Of course, the line breaks are included for formatting clarity only. You should not have a line break in your command line!

[Important]Important

Do not miss the --max-redirect=10000 part of the wget command! If you fail to include it, the backup will not work with wget complaining that the maximum number of redirections has been reached. This is normal behavior, it is not a bug.

[Important]Important

YourSecretKey must be URL-encoded. You can use an online tool like http://www.url-encode-decode.com or simply consult the PHP File Change Scanner Scheduling page.

[Warning]Warning

Do not forget to surround the URL in double quotes. If you don't the scan will fail to execute! The reason is that the ampersand is also used to separate multiple commands in a single command line. If you don't use the double quotes at the start and end of the scheduling URL, your host will think that you tried to run multiple commands and load your site's homepage instead of the front-end scheduling URL.

If you're unsure, check with your host. Sometimes you have to get from them the full path to wget in order for CRON to work, thus turning the above command line to something like:

/usr/bin/wget --max-redirect=10000 "http://www.yoursite.com/index.php?option=com_admintools&

view=filescanner&key=YourSecretKey"

Contact your host; they usually have a nifty help page for all this stuff. Read also the section on CRON jobs below.

The ampersands above should be written as a single ampersand, not as an HTML entity (&). Failure to do so will result in a 403: Forbidden error message and no backup will occur. This is not a bug, it's the way wget works.

wget is multi-platform command line utility program which is not included with all operating systems. If your system does not include the wget command, it can be downloaded at this address: http://wget.addictivecode.org/FrequentlyAskedQuestions#download. The wget homepage is here: http://www.gnu.org/software/wget/wget.html. Please note that the option --max-redirect is available on wget version 1.11 and above.

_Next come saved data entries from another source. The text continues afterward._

-- ==== Sys2Proof/Laws/State.lean ====
section
/-! SUPPORT. What each named update of the state leaves of every field, one lemma per field and update, so that no proof unfolds
a record update. -/

namespace Sys2Proof.Machine

variable (s : State)

@[simp] theorem State.setWord_pending (a : Nat) (v : Word) : (s.setWord a v).pending = s.pending := rfl
@[simp] theorem State.setWord_now (a : Nat) (v : Word) : (s.setWord a v).now = s.now := rfl
@[simp] theorem State.setWord_tickSets (a : Nat) (v : Word) : (s.setWord a v).tickSets = s.tickSets := rfl
@[simp] theorem State.setWord_mem (a : Nat) (v : Word) : (s.setWord a v).mem = s.mem := rfl
@[simp] theorem State.setWord_errs (a : Nat) (v : Word) : (s.setWord a v).errs = s.errs := rfl
@[simp] theorem State.setWord_free (a : Nat) (v : Word) : (s.setWord a v).free = s.free := rfl
@[simp] theorem State.setWord_outs (a : Nat) (v : Word) : (s.setWord a v).outs = s.outs := rfl
@[simp] theorem State.setWord_cst (a : Nat) (v : Word) : (s.setWord a v).cst = s.cst := rfl
@[simp] theorem State.setWord_tg (a : Nat) (v : Word) : (s.setWord a v).tg = s.tg := rfl
@[simp] theorem State.setWord_flt (a : Nat) (v : Word) : (s.setWord a v).flt = s.flt := rfl
@[simp] theorem State.setWord_sec (a : Nat) (v : Word) : (s.setWord a v).sec = s.sec := rfl
@[simp] theorem State.setWord_mgt (a : Nat) (v : Word) : (s.setWord a v).mgt = s.mgt := rfl
@[simp] theorem State.setWord_pwr (a : Nat) (v : Word) : (s.setWord a v).pwr = s.pwr := rfl
@[simp] theorem State.setWord_det (a : Nat) (v : Word) : (s.setWord a v).det = s.det := rfl
@[simp] theorem State.setWord_msys (a : Nat) (v : Word) : (s.setWord a v).msys = s.msys := rfl
@[simp] theorem State.setWord_benches (a : Nat) (v : Word) : (s.setWord a v).benches = s.benches := rfl
@[simp] theorem State.setWord_mill (a : Nat) (v : Word) : (s.setWord a v).mill = s.mill := rfl
@[simp] theorem State.setWord_fab (a : Nat) (v : Word) : (s.setWord a v).fab = s.fab := rfl
@[simp] theorem State.setWord_coll (a : Nat) (v : Word) : (s.setWord a v).coll = s.coll := rfl
@[simp] theorem State.setWord_temper (a : Nat) (v : Word) : (s.setWord a v).temper = s.temper := rfl
@[simp] theorem State.setWord_stock (a : Nat) (v : Word) : (s.setWord a v).stock = s.stock := rfl

@[simp] theorem State.wr_pending (f : Fld) (v : Nat) : (s.wr f v).pending = s.pending := rfl
@[simp] theorem State.wr_now (f : Fld) (v : Nat) : (s.wr f v).now = s.now := rfl
@[simp] theorem State.wr_tickSets (f : Fld) (v : Nat) : (s.wr f v).tickSets = s.tickSets := rfl
@[simp] theorem State.wr_mem (f : Fld) (v : Nat) : (s.wr f v).mem = s.mem := rfl
@[simp] theorem State.wr_errs (f : Fld) (v : Nat) : (s.wr f v).errs = s.errs := rfl
@[simp] theorem State.wr_free (f : Fld) (v : Nat) : (s.wr f v).free = s.free := rfl
@[simp] theorem State.wr_outs (f : Fld) (v : Nat) : (s.wr f v).outs = s.outs := rfl
@[simp] theorem State.wr_cst (f : Fld) (v : Nat) : (s.wr f v).cst = s.cst := rfl
@[simp] theorem State.wr_tg (f : Fld) (v : Nat) : (s.wr f v).tg = s.tg := rfl
@[simp] theorem State.wr_flt (f : Fld) (v : Nat) : (s.wr f v).flt = s.flt := rfl
@[simp] theorem State.wr_sec (f : Fld) (v : Nat) : (s.wr f v).sec = s.sec := rfl
@[simp] theorem State.wr_mgt (f : Fld) (v : Nat) : (s.wr f v).mgt = s.mgt := rfl
@[simp] theorem State.wr_pwr (f : Fld) (v : Nat) : (s.wr f v).pwr = s.pwr := rfl
@[simp] theorem State.wr_det (f : Fld) (v : Nat) : (s.wr f v).det = s.det := rfl
@[simp] theorem State.wr_msys (f : Fld) (v : Nat) : (s.wr f v).msys = s.msys := rfl
@[simp] theorem State.wr_benches (f : Fld) (v : Nat) : (s.wr f v).benches = s.benches := rfl
@[simp] theorem State.wr_mill (f : Fld) (v : Nat) : (s.wr f v).mill = s.mill := rfl
@[simp] theorem State.wr_fab (f : Fld) (v : Nat) : (s.wr f v).fab = s.fab := rfl
@[simp] theorem State.wr_coll (f : Fld) (v : Nat) : (s.wr f v).coll = s.coll := rfl
@[simp] theorem State.wr_temper (f : Fld) (v : Nat) : (s.wr f v).temper = s.temper := rfl
@[simp] theorem State.wr_stock (f : Fld) (v : Nat) : (s.wr f v).stock = s.stock := rfl

@[simp] theorem State.wrBit_pending (f : Fld) (b : Bool) : (s.wrBit f b).pending = s.pending := rfl
@[simp] theorem State.wrBit_now (f : Fld) (b : Bool) : (s.wrBit f b).now = s.now := rfl
@[simp] theorem State.wrBit_tickSets (f : Fld) (b : Bool) : (s.wrBit f b).tickSets = s.tickSets := rfl
@[simp] theorem State.wrBit_mem (f : Fld) (b : Bool) : (s.wrBit f b).mem = s.mem := rfl
@[simp] theorem State.wrBit_errs (f : Fld) (b : Bool) : (s.wrBit f b).errs = s.errs := rfl
@[simp] theorem State.wrBit_free (f : Fld) (b : Bool) : (s.wrBit f b).free = s.free := rfl
@[simp] theorem State.wrBit_outs (f : Fld) (b : Bool) : (s.wrBit f b).outs = s.outs := rfl
@[simp] theorem State.wrBit_cst (f : Fld) (b : Bool) : (s.wrBit f b).cst = s.cst := rfl
@[simp] theorem State.wrBit_tg (f : Fld) (b : Bool) : (s.wrBit f b).tg = s.tg := rfl
@[simp] theorem State.wrBit_flt (f : Fld) (b : Bool) : (s.wrBit f b).flt = s.flt := rfl
@[simp] theorem State.wrBit_sec (f : Fld) (b : Bool) : (s.wrBit f b).sec = s.sec := rfl
@[simp] theorem State.wrBit_mgt (f : Fld) (b : Bool) : (s.wrBit f b).mgt = s.mgt := rfl
@[simp] theorem State.wrBit_pwr (f : Fld) (b : Bool) : (s.wrBit f b).pwr = s.pwr := rfl
@[simp] theorem State.wrBit_det (f : Fld) (b : Bool) : (s.wrBit f b).det = s.det := rfl
@[simp] theorem State.wrBit_msys (f : Fld) (b : Bool) : (s.wrBit f b).msys = s.msys := rfl
@[simp] theorem State.wrBit_benches (f : Fld) (b : Bool) : (s.wrBit f b).benches = s.benches := rfl
@[simp] theorem State.wrBit_mill (f : Fld) (b : Bool) : (s.wrBit f b).mill = s.mill := rfl
@[simp] theorem State.wrBit_fab (f : Fld) (b : Bool) : (s.wrBit f b).fab = s.fab := rfl
@[simp] theorem State.wrBit_coll (f : Fld) (b : Bool) : (s.wrBit f b).coll = s.coll := rfl
@[simp] theorem State.wrBit_temper (f : Fld) (b : Bool) : (s.wrBit f b).temper = s.temper := rfl
@[simp] theorem State.wrBit_stock (f : Fld) (b : Bool) : (s.wrBit f b).stock = s.stock := rfl

@[simp] theorem State.raiseBits_pending (a : Nat) (m : Word) : (s.raiseBits a m).pending = s.pending := rfl
@[simp] theorem State.raiseBits_now (a : Nat) (m : Word) : (s.raiseBits a m).now = s.now := rfl
@[simp] theorem State.raiseBits_mem (a : Nat) (m : Word) : (s.raiseBits a m).mem = s.mem := rfl
@[simp] theorem State.raiseBits_errs (a : Nat) (m : Word) : (s.raiseBits a m).errs = s.errs := rfl
@[simp] theorem State.raiseBits_free (a : Nat) (m : Word) : (s.raiseBits a m).free = s.free := rfl
@[simp] theorem State.raiseBits_outs (a : Nat) (m : Word) : (s.raiseBits a m).outs = s.outs := rfl
@[simp] theorem State.raiseBits_cst (a : Nat) (m : Word) : (s.raiseBits a m).cst = s.cst := rfl
@[simp] theorem State.raiseBits_tg (a : Nat) (m : Word) : (s.raiseBits a m).tg = s.tg := rfl
@[simp] theorem State.raiseBits_flt (a : Nat) (m : Word) : (s.raiseBits a m).flt = s.flt := rfl
@[simp] theorem State.raiseBits_sec (a : Nat) (m : Word) : (s.raiseBits a m).sec = s.sec := rfl
@[simp] theorem State.raiseBits_mgt (a : Nat) (m : Word) : (s.raiseBits a m).mgt = s.mgt := rfl
@[simp] theorem State.raiseBits_pwr (a : Nat) (m : Word) : (s.raiseBits a m).pwr = s.pwr := rfl
@[simp] theorem State.raiseBits_det (a : Nat) (m : Word) : (s.raiseBits a m).det = s.det := rfl
@[simp] theorem State.raiseBits_msys (a : Nat) (m : Word) : (s.raiseBits a m).msys = s.msys := rfl
@[simp] theorem State.raiseBits_benches (a : Nat) (m : Word) : (s.raiseBits a m).benches = s.benches := rfl
@[simp] theorem State.raiseBits_mill (a : Nat) (m : Word) : (s.raiseBits a m).mill = s.mill := rfl
@[simp] theorem State.raiseBits_fab (a : Nat) (m : Word) : (s.raiseBits a m).fab = s.fab := rfl
@[simp] theorem State.raiseBits_coll (a : Nat) (m : Word) : (s.raiseBits a m).coll = s.coll := rfl
@[simp] theorem State.raiseBits_temper (a : Nat) (m : Word) : (s.raiseBits a m).temper = s.temper := rfl
@[simp] theorem State.raiseBits_stock (a : Nat) (m : Word) : (s.raiseBits a m).stock = s.stock := rfl

@[simp] theorem State.raise_pending (f : Fld) : (s.raise f).pending = s.pending := rfl
@[simp] theorem State.raise_now (f : Fld) : (s.raise f).now = s.now := rfl
@[simp] theorem State.raise_mem (f : Fld) : (s.raise f).mem = s.mem := rfl
@[simp] theorem State.raise_errs (f : Fld) : (s.raise f).errs = s.errs := rfl
@[simp] theorem State.raise_free (f : Fld) : (s.raise f).free = s.free := rfl
@[simp] theorem State.raise_outs (f : Fld) : (s.raise f).outs = s.outs := rfl
@[simp] theorem State.raise_cst (f : Fld) : (s.raise f).cst = s.cst := rfl
@[simp] theorem State.raise_tg (f : Fld) : (s.raise f).tg = s.tg := rfl
@[simp] theorem State.raise_flt (f : Fld) : (s.raise f).flt = s.flt := rfl
@[simp] theorem State.raise_sec (f : Fld) : (s.raise f).sec = s.sec := rfl
@[simp] theorem State.raise_mgt (f : Fld) : (s.raise f).mgt = s.mgt := rfl
@[simp] theorem State.raise_pwr (f : Fld) : (s.raise f).pwr = s.pwr := rfl
@[simp] theorem State.raise_det (f : Fld) : (s.raise f).det = s.det := rfl
@[simp] theorem State.raise_msys (f : Fld) : (s.raise f).msys = s.msys := rfl
@[simp] theorem State.raise_benches (f : Fld) : (s.raise f).benches = s.benches := rfl
@[simp] theorem State.raise_mill (f : Fld) : (s.raise f).mill = s.mill := rfl
@[simp] theorem State.raise_fab (f : Fld) : (s.raise f).fab = s.fab := rfl
@[simp] theorem State.raise_coll (f : Fld) : (s.raise f).coll = s.coll := rfl
@[simp] theorem State.raise_temper (f : Fld) : (s.raise f).temper = s.temper := rfl
@[simp] theorem State.raise_stock (f : Fld) : (s.raise f).stock = s.stock := rfl

@[simp] theorem State.wr64_pending (f : Fld) (v : Nat) : (s.wr64 f v).pending = s.pending := rfl
@[simp] theorem State.wr64_now (f : Fld) (v : Nat) : (s.wr64 f v).now = s.now := rfl
@[simp] theorem State.wr64_tickSets (f : Fld) (v : Nat) : (s.wr64 f v).tickSets = s.tickSets := rfl
@[simp] theorem State.wr64_mem (f : Fld) (v : Nat) : (s.wr64 f v).mem = s.mem := rfl
@[simp] theorem State.wr64_errs (f : Fld) (v : Nat) : (s.wr64 f v).errs = s.errs := rfl
@[simp] theorem State.wr64_free (f : Fld) (v : Nat) : (s.wr64 f v).free = s.free := rfl
@[simp] theorem State.wr64_outs (f : Fld) (v : Nat) : (s.wr64 f v).outs = s.outs := rfl
@[simp] theorem State.wr64_cst (f : Fld) (v : Nat) : (s.wr64 f v).cst = s.cst := rfl
@[simp] theorem State.wr64_tg (f : Fld) (v : Nat) : (s.wr64 f v).tg = s.tg := rfl
@[simp] theorem State.wr64_flt (f : Fld) (v : Nat) : (s.wr64 f v).flt = s.flt := rfl
@[simp] theorem State.wr64_sec (f : Fld) (v : Nat) : (s.wr64 f v).sec = s.sec := rfl
@[simp] theorem State.wr64_mgt (f : Fld) (v : Nat) : (s.wr64 f v).mgt = s.mgt := rfl
@[simp] theorem State.wr64_pwr (f : Fld) (v : Nat) : (s.wr64 f v).pwr = s.pwr := rfl
@[simp] theorem State.wr64_det (f : Fld) (v : Nat) : (s.wr64 f v).det = s.det := rfl
@[simp] theorem State.wr64_msys (f : Fld) (v : Nat) : (s.wr64 f v).msys = s.msys := rfl
@[simp] theorem State.wr64_benches (f : Fld) (v : Nat) : (s.wr64 f v).benches = s.benches := rfl
@[simp] theorem State.wr64_mill (f : Fld) (v : Nat) : (s.wr64 f v).mill = s.mill := rfl
@[simp] theorem State.wr64_fab (f : Fld) (v : Nat) : (s.wr64 f v).fab = s.fab := rfl
@[simp] theorem State.wr64_coll (f : Fld) (v : Nat) : (s.wr64 f v).coll = s.coll := rfl
@[simp] theorem State.wr64_temper (f : Fld) (v : Nat) : (s.wr64 f v).temper = s.temper := rfl
@[simp] theorem State.wr64_stock (f : Fld) (v : Nat) : (s.wr64 f v).stock = s.stock := rfl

Using a web browser or wget version 1.10 and earlier will most probably result into an error message concerning the maximum redirections limit being exceeded. This is not a bug. Most network software will stop dealing with a web site after it has redirected the request more than 20 times. This is a safety feature to avoid consuming network resources on misconfigured web sites which have entered an infinite redirection loop. Admin Tools uses redirections creatively, to force the continuation of the scan process without the need for client-side scripting. It is possible, depending on site size, Admin Tools configuration and server setup, that it will exceed the limit of 20 redirections while performing a site scan operation.